GJStevenson commented 2 weeks ago

Not sure if this is the same issue, but the "en-US-SaraNeural" voice model will also report incorrect word boundary events after it encounters the letter "y". speech_synthesis_en-US-SaraNeural_20240614_102504.log

Enter some text that you want to synthesize, Ctrl-Z to exit
Select Yes or No from the drop down menu
Word boundary event received: SpeechSynthesisWordBoundaryEventArgs(audio_offset=500000, duration=0:00:00.462500, text_offset=0, word_length=6), audio offset in ms: 50.0ms. Text: Select
Word boundary event received: SpeechSynthesisWordBoundaryEventArgs(audio_offset=5250000, duration=0:00:00.575000, text_offset=7, word_length=3), audio offset in ms: 525.0ms. Text: Yes
Word boundary event received: SpeechSynthesisWordBoundaryEventArgs(audio_offset=11000000, duration=0:00:00.150000, text_offset=11, word_length=2), audio offset in ms: 1100.0ms. Text: or
Word boundary event received: SpeechSynthesisWordBoundaryEventArgs(audio_offset=12625000, duration=0:00:00.200000, text_offset=14, word_length=2), audio offset in ms: 1262.5ms. Text: No
Word boundary event received: SpeechSynthesisWordBoundaryEventArgs(audio_offset=14750000, duration=0:00:00.137500, text_offset=17, word_length=4), audio offset in ms: 1475.0ms. Text: from
Word boundary event received: SpeechSynthesisWordBoundaryEventArgs(audio_offset=16250000, duration=0:00:00.087500, text_offset=-1, word_length=3), audio offset in ms: 1625.0ms. Text: rom
Word boundary event received: SpeechSynthesisWordBoundaryEventArgs(audio_offset=17250000, duration=0:00:00.275000, text_offset=22, word_length=5), audio offset in ms: 1725.0ms. Text: the d
Word boundary event received: SpeechSynthesisWordBoundaryEventArgs(audio_offset=20125000, duration=0:00:00.225000, text_offset=27, word_length=5), audio offset in ms: 2012.5ms. Text: rop d
Word boundary event received: SpeechSynthesisWordBoundaryEventArgs(audio_offset=22500000, duration=0:00:00.450000, text_offset=32, word_length=8), audio offset in ms: 2250.0ms. Text: own menu
Speech synthesized for text [Select Yes or No from the drop down menu]

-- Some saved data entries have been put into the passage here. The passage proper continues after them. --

-- ==== Sys2Proof/Tests/Slice0.lean ====
section
/-! SUPPORT. Tests on fixed values, taken from 95_test_vectors (its vector's id stands in the comment) or from the
rule named, and for each statement with hypotheses a witness that meets them. -/

namespace Sys2Proof.Tests.Slice0

open Sys2Proof.Machine Sys2Proof.Safety

/-! Helpers: the field of the next state, and small states. -/

/-- A value of the next state, or none where the machine stops. -/
def after {α : Type} (o : Host.Outcome State Fault Refusal) (f : State → α) : Option α :=
  match o with
  | .next t => some (f t)
  | .fault _ => none
  | .refused _ => none

/-- Whether `o` is the fault of an empty buffer. -/
def underflows (o : Host.Outcome State Fault Refusal) : Bool :=
  match o with
  | .fault .rxUnderflow => true
  | _ => false

/-- The cart decoder with latch phase `old` and count `n`, an interrupt pending and the pins at `new`. -/
def cartAt (old new : PinWord) (n : Count) : State :=
  ((State.reset.setEnc .cart { steps := n, latched := 0, phase := old }).setPins .cart new).setIrq .cart true

/-- The reset state with parameter `LATCH_DIV` = 4, after `RESET p p`. -/
def divFour (p : PinWord) : State :=
  powerOn p p { State.reset with cfg := { Config.defaultParams with latchDiv := .four } }

/-- The reset state with parameter `LAST_SENT_INIT` = `ZERO`, after `RESET 00 00`. -/
def initZero : State :=
  powerOn 0b00#2 0b00#2 { State.reset with cfg := { Config.defaultParams with lastSentInit := .zero } }

/-- The reset state with these samples and this gate. -/
def samples (o : Option Snapshot) (c a : Count) : State :=
  ((State.reset.setLastSent o).setLoopCart c).setLoopAngleRaw a

/-- The reset state with these bytes waiting. -/
def waiting (l : List Byte) : State := State.reset.setRx l

/-! Syntax and encoding. -/

/-- R88: CMD_DISCARD never takes the byte 0x55; the check refuses this ill-formed term. -/
theorem test_wellFormed_refuses_sync_discard : (Instr.cmdDiscard 0x55#8).wellFormed = false := by decide

theorem test_wellFormed_accepts_discard : (Instr.cmdDiscard 0xAA#8).wellFormed = true := by decide

/-- The sixteen transition words, written out as (old, new) bits from R48 and R50. -/
theorem test_decode_transition_words :
    ∀ r ∈ [(0b0000#4, Instr.qdNull00to00 .cart), (0b0001#4, .qdRev00to01 .cart), (0b0010#4, .qdFwd00to10 .cart),
        (0b0011#4, .qdInvalid00to11 .cart), (0b0100#4, .qdFwd01to00 .cart), (0b0101#4, .qdNull01to01 .cart),
        (0b0110#4, .qdInvalid01to10 .cart), (0b0111#4, .qdRev01to11 .cart), (0b1000#4, .qdRev10to00 .cart),
        (0b1001#4, .qdInvalid10to01 .cart), (0b1010#4, .qdNull10to10 .cart), (0b1011#4, .qdFwd10to11 .cart),
        (0b1100#4, .qdInvalid11to00 .cart), (0b1101#4, .qdFwd11to01 .cart), (0b1110#4, .qdRev11to10 .cart),
        (0b1111#4, .qdNull11to11 .cart)],
      (decode (.trans .cart r.1)).toOption = some r.2 := by decide

/-- R86: the head byte 0x55 is CMD_DECODE, any other CMD_DISCARD. -/
theorem test_decode_head_bytes :
    (decode (.head 0b01010101#8)).toOption = some .cmdDecode ∧
    (decode (.head 0b10101010#8)).toOption = some (.cmdDiscard 0xAA#8) := by decide

/-- R52, R56: frames, first byte on the wire first (S1, S3). -/
theorem test_decode_frames :
    (decode (.inbound [0x55#8, 0x2C#8, 0x01#8])).toOption = some (.rxf 0x2C#8 0x01#8) ∧
    (decode (.outbound [0xAA#8, 0x0A#8, 0x00#8, 0x05#8, 0x00#8])).toOption =
      some (.txf 0x0A#8 0x00#8 0x05#8 0x00#8) := by decide

/-- R52, R56, R58: a wrong sync byte and a wrong length are rejected. -/
theorem test_decode_rejects_bad_frames :
    (decode (.inbound [0xAA#8, 0x2C#8, 0x01#8])).toOption = none ∧
    (decode (.inbound [0x55#8, 0x2C#8])).toOption = none ∧
    (decode (.outbound [0x55#8, 0#8, 0#8, 0#8, 0#8])).toOption = none ∧
    (decode (.outbound [0xAA#8, 0#8, 0#8, 0#8])).toOption = none := by decide

/-- R60, R95, R104: the operations that have no word are selected by their trigger. -/
theorem test_triggers_select_operations :
    interruptOperation .angle = .tick .angle ∧ mainOperation = .loopStep ∧
    operationsAt .l0 = [.getPosition .cart] ∧ operationsAt .l1 = [.getPosition .angle] ∧
    operationsAt .l2 = [.normalize, .snapshot, .maybeSend] ∧ operationsAt .l3 = [.cmdPoll] ∧
    decodePoll [0x55#8, 0x2C#8] = .cmdWait := by decide

/-- The words of the opcode table with fixed bits, in the table's numbering. -/
theorem test_table_words :
    ((List.range 16).all fun w => decodeTableWord 8 w == some (decodeTrans .cart (BitVec.ofNat 4 w))) = true ∧
    decodeTableWord 16 0x807 = some (.qdRev01to11 .cart) ∧ decodeTableWord 16 0x40E = some (.qdRev11to10 .cart) ∧
    decodeTableWord 8 0x55 = some .cmdDecode ∧ decodeTableWord 24 0x552C01 = some (.rxf 0x2C#8 0x01#8) ∧
    decodeTableWord 40 0xAA0A000500 = some (.txf 0x0A#8 0x00#8 0x05#8 0x00#8) := by decide

theorem test_table_words_refused :
    decodeTableWord 16 0x1007 = none ∧ decodeTableWord 24 0x112C01 = none ∧ decodeTableWord 32 0 = none := by decide

/-- The next step runs the word that is placed: words 2 (Q2, from 0) and 7. -/
theorem test_fetch_transition_word :
    after (step (State.reset.withFetchWord 8 2)) (fun t => (t.enc.cart.steps, t.enc.cart.phase)) =
      some (1#32, 0b10#2) ∧
    after (step (State.reset.withFetchWord 16 0x807)) (fun t => (t.enc.cart.steps, t.enc.cart.phase)) =
      some (0xFFFFFFFF#32, 0b11#2) := by decide

/-- S1 through the fetch; CMD_DECODE with zero payload; the frame of S3. -/
theorem test_fetch_frames :
    after (step (State.reset.withFetchWord 24 0x552C01)) (fun t => (t.motor, t.led, t.rx)) =
      some ([300], true, []) ∧
    after (step (State.reset.withFetchWord 8 0x55)) (fun t => (t.motor, t.led)) = some ([0], false) ∧
    after (step (State.reset.withFetchWord 40 0xAA0A000500)) (·.tx) =
      some [0xAA#8, 0x0A#8, 0x00#8, 0x05#8, 0x00#8] := by decide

115246 bytes of audio data received.
Enter some text that you want to synthesize, Ctrl-Z to exit
yes is another word causing issues
Word boundary event received: SpeechSynthesisWordBoundaryEventArgs(audio_offset=500000, duration=0:00:00.600000, text_offset=0, word_length=3), audio offset in ms: 50.0ms. Text: yes
Word boundary event received: SpeechSynthesisWordBoundaryEventArgs(audio_offset=6500000, duration=0:00:00.125000, text_offset=4, word_length=2), audio offset in ms: 650.0ms. Text: is
Word boundary event received: SpeechSynthesisWordBoundaryEventArgs(audio_offset=7875000, duration=0:00:00.350000, text_offset=7, word_length=7), audio offset in ms: 787.5ms. Text: another
Word boundary event received: SpeechSynthesisWordBoundaryEventArgs(audio_offset=11500000, duration=0:00:00.187500, text_offset=-1, word_length=5), audio offset in ms: 1150.0ms. Text: her w
Word boundary event received: SpeechSynthesisWordBoundaryEventArgs(audio_offset=13500000, duration=0:00:00.387500, text_offset=16, word_length=8), audio offset in ms: 1350.0ms. Text: ord caus
Word boundary event received: SpeechSynthesisWordBoundaryEventArgs(audio_offset=17500000, duration=0:00:00.587500, text_offset=24, word_length=10), audio offset in ms: 1750.0ms. Text: ing issues
Speech synthesized for text [yes is another word causing issues]
103726 bytes of audio data received.